Young children are motivated to explore, even if it means giving up guaranteed rewards, a new US study suggests.
Researchers found that when adults and children aged four or five played a game where certain choices earned them rewards, all quickly learned what would give them the biggest returns.
But while adults then used that knowledge to maximise their prizes, children usually continued exploring the other options, just to see if their value may have changed.
And their search was anything but random. The results showed they approached exploration systematically, to make sure they didn’t miss anything.
“Even though we knew that children like to run around and investigate things, we’re now learning that there is a lot of regularity to their behaviour,” says Ohio State University psychologist Vladimir Sloutsky, co-author of a paper in the journal Developmental Science.
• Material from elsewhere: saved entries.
/-- B(f+2) + 3P/4 has not passed (R98). -/
def moveInTime (e : Env) (w : Work) (m : PageMove) : Bool :=
  decide (e.clk.frame < m.frame + 2) ||
  (e.clk.frame == m.frame + 2 && w.kiln.next.isNone && decide (e.clk.now ≤ e.clk.start + 3 * e.period / 4))

/-- Steps 3 to 5 (R97): the page is recalled; once nothing of it is held or in progress, it is copied. -/
def execPageMoveCopy (s : State) : Host.Outcome State Fault Refusal :=
  traffic s (fun e w =>
    match w.pool.move with
    | none => w
    | some m =>
      if m.copied ∨ e.clk.frame < m.frame + 1 ∨ moveInTime e w m = false then w
      else match moveEntry e w m with
        | none => w
        | some q =>
          let home := if sPriDev q = e.board then pageLines (qPriPage q) else []
          let w := recallPage e w m home
          if home.any (fun l => (findTxn w l).isSome || heldLine w (w.pool.move.getD m) l) then w else copyPage e w m q)

/-- Release the held requests under the entry that stands (step 6). -/
def endMove (e : Env) (w : Work) (st : Nat) : Work :=
  let held := w.home.held
  let w := { w with pool := { w.pool with move := none }, home := { w.home with held := [] } }
  held.foldl (reresolve e) (w.setReg aSheetMoveStatus st)

/-- B(f+3) of a move that was copied. -/
def execPageMoveDone (s : State) : Host.Outcome State Fault Refusal :=
  traffic s (fun e w => match w.pool.move with
    | some m => if m.copied ∧ e.clk.frame ≥ m.frame + 3 then endMove e w 2 else w
    | none => w)

/-- B(f+3) of a move that was abandoned (R98). -/
def execPageMoveAbort (s : State) : Host.Outcome State Fault Refusal :=
  traffic s (fun e w => match w.pool.move with
    | some m => if m.copied = false ∧ e.clk.frame ≥ m.frame + 3 then endMove e w 3 else w
    | none => w)

/-! ### MEMMAP and the Gazetteer (03 R68, 05 R184) -/

/-- The masks of the address map: TRACT_XOR[0-2], then each tract's six. -/
def allMasks (w : Work) : List Nat :=
  (List.range 3).map (fun i => bitsOf (w.reg2 (aMemmapTractXor i)) 47 0) ++
  (List.range 8).flatMap (fun t => [w.reg2 (aTractXorSub t), w.reg2 (aTractXorBg t 0), w.reg2 (aTractXorBg t 1),
    w.reg2 (aTractXorBg t 2), w.reg2 (aTractXorBank t 0), w.reg2 (aTractXorBank t 1)])

/-- The masks of a tract select a bit below its row_lsb. -/
def lowMask (w : Work) (t : Nat) : Bool :=
  [aTractXorSub t, aTractXorBg t 0, aTractXorBg t 1, aTractXorBg t 2, aTractXorBank t 0, aTractXorBank t 1].any
    (fun a => w.reg2 a % 2 ^ w.fld (aTractGeometry t) 5 0 != 0)

/-- The check of MEMMAP.CTL.enable (Table 3-2). -/
def memmapCheck (w : Work) : Nat :=
  if (List.range 3).any (fun i => w.reg2 (aMemmapTractXor i) % 2 ^ 24 != 0) then 0x0201
  else if (List.range 8).any (lowMask w) then 0x0202
  else if (List.range 80).any (fun c => match (w.chan c).mod with | some m => !matchesTract w c m | none => false) then 0x0203
  else if (match w.pool.maskRec with | some l => l != allMasks w | none => false) &&
      w.pool.cad.any (fun x => x.1 != 0 && eState x.2 != stFree) then 0x0204
  else 0

/-- A write of MEMMAP.CTL: only a 1 to a clear enable acts. -/
def memmapWrite (w : Work) (v : Nat) : Work :=
  if !bitAt v 31 || w.fld aMemmapCtl 31 31 == 1 then w
  else
    let code := memmapCheck w
    let w := w.setReg aMemmapStatus code
    if code ≠ 0 then w
    else ({ w with pool := { w.pool with maskRec := some (allMasks w) } }).setReg aMemmapCtl (2 ^ 31)

def execMemmapEnable (v : Word) (s : State) : Host.Outcome State Fault Refusal := traffic s (fun _ w => memmapWrite w v.toNat)

/-- The check of GAZ[d].CTL.enable (Table 5-4). -/
def gazCheck (e : Env) (w : Work) (d : Nat) : Nat :=
  let k := gazK w d
  let p := w.fld (aGazCtl d) 15 0
  let x := cadEntry w p
  if k < 22 ∨ k > 26 then 0x0209
  else if eState x ≠ stAssigned ∨ eKind x ≠ 3 ∨ eClass x ≠ 2 ∨ eSpread x = true ∨ eDevSet x ≠ 2 ^ e.board then 0x020A
  else if eSize x < (4096 + (2 ^ 21 - 1) + 2 ^ k * 64) / 2 ^ 21 then 0x020B
  else if gazOn w (1 - d) = true ∧ w.fld (aGazCtl (1 - d)) 15 0 = p then 0x020C
  else if headerRead e w p k % 32 ≠ 0 ∧ headerRead e w p k ≠ k + 32 * d then 0x020D
  else 0

/-- A header whose k field is zero is new: it is initialised, and its store holds no entry (R183). -/
def headerNew (e : Env) (w : Work) (d : Nat) : Work :=
  if headerRead e w (storeParcel w d) (gazK w d) % 32 ≠ 0 then w
  else headerWrite e { w with dir := { w.dir with store := w.dir.store.filter (fun x => x.1 / 8 / 2 ^ 26 != d) } } d

/-- A write of GAZ[d].CTL: its RWL fields while the slice is disabled, and on enable the check; a new header is
initialised (R183). -/
def gazWrite (e : Env) (w : Work) (d v : Nat) : Work :=
  if gazOn w d then w
  else
    let w := w.setReg (aGazCtl d) (bitsOf v 20 0)
    if !bitAt v 31 then w
    else
      let code := gazCheck e w d
      let w := w.setFld (aGazStatus d) 15 0 code
      if code ≠ 0 then w
      else
        (showLost (headerNew e w d) d).setFld (aGazCtl d) 31 31 1

def execGazEnable (d : Nat) (v : Word) (s : State) : Host.Outcome State Fault Refusal :=
  traffic s (fun e w => gazWrite e w d v.toNat)

end Sys2Proof.Machine
end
Sloutsky and colleague Nathaniel Blanco conducted two related studies involving a game on a computer screen.
In the first, participants were shown four alien creatures, each of which, when clicked, could provide a set number of virtual sweets, which children could later swap for real stickers. The aim was to earn as much as possible over 100 trails.
Adults selected the creature they realised offered the most sweets 86% of the time, but children only 43%. And it wasn’t because they didn’t realise where the greatest reward was.
In a memory test after the study, 20 of 22 children correctly identified which creature delivered the most sweets.
In a second study, the value of three of the four choices was visible – only one was hidden. The hidden option was randomly determined in each trial, so it changed nearly every time, but the values of all four choices never changed.
Again, the adults chose the best option almost every time (94%), whereas for children it was only 40%.
Adults chose the hidden option 84% of the time when it was the highest-value option, but otherwise only 2%. Children chose it 40% of the time regardless.
“The majority of the children were attracted to the uncertainty of the hidden option. They wanted to explore that choice,” Sloutsky says.
Not all did. A few children acted much like adults, and the researchers suggest this reflects different levels of cognitive maturation in children.
But, they add, it appears that all children go through a phase where systematic exploration is one of their main goals. “Children’s seemingly erratic behaviour at this age appears to be largely moulded by a drive to stockpile information,” says Blanco.